Task item » Whenever a line in the records below holds the string "spec", copy it out.

Collected data
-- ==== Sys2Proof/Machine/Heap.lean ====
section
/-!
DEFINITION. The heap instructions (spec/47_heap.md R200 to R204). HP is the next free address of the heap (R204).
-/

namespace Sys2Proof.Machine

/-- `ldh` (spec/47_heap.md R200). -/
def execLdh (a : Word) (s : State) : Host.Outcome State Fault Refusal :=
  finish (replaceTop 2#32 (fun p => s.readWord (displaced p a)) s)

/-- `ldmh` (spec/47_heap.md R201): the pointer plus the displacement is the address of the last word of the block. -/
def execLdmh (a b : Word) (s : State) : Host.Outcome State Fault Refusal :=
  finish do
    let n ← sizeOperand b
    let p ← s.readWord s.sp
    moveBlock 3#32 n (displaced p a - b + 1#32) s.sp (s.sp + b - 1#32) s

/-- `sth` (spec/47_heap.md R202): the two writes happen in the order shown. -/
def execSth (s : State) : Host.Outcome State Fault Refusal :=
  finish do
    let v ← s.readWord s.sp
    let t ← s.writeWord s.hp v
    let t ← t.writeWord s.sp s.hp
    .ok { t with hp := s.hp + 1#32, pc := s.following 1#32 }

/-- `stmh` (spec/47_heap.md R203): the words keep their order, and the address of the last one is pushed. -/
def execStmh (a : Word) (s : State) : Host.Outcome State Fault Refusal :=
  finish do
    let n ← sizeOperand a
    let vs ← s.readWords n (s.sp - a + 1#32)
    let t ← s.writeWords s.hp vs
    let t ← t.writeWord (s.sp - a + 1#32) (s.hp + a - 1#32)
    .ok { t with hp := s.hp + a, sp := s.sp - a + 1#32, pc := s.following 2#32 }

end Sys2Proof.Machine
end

Exercise output »
DEFINITION. The heap instructions (spec/47_heap.md R200 to R204). HP is the next free address of the heap (R204).
/-- `ldh` (spec/47_heap.md R200). -/
/-- `ldmh` (spec/47_heap.md R201): the pointer plus the displacement is the address of the last word of the block. -/
/-- `sth` (spec/47_heap.md R202): the two writes happen in the order shown. -/
/-- `stmh` (spec/47_heap.md R203): the words keep their order, and the address of the last one is pushed. -/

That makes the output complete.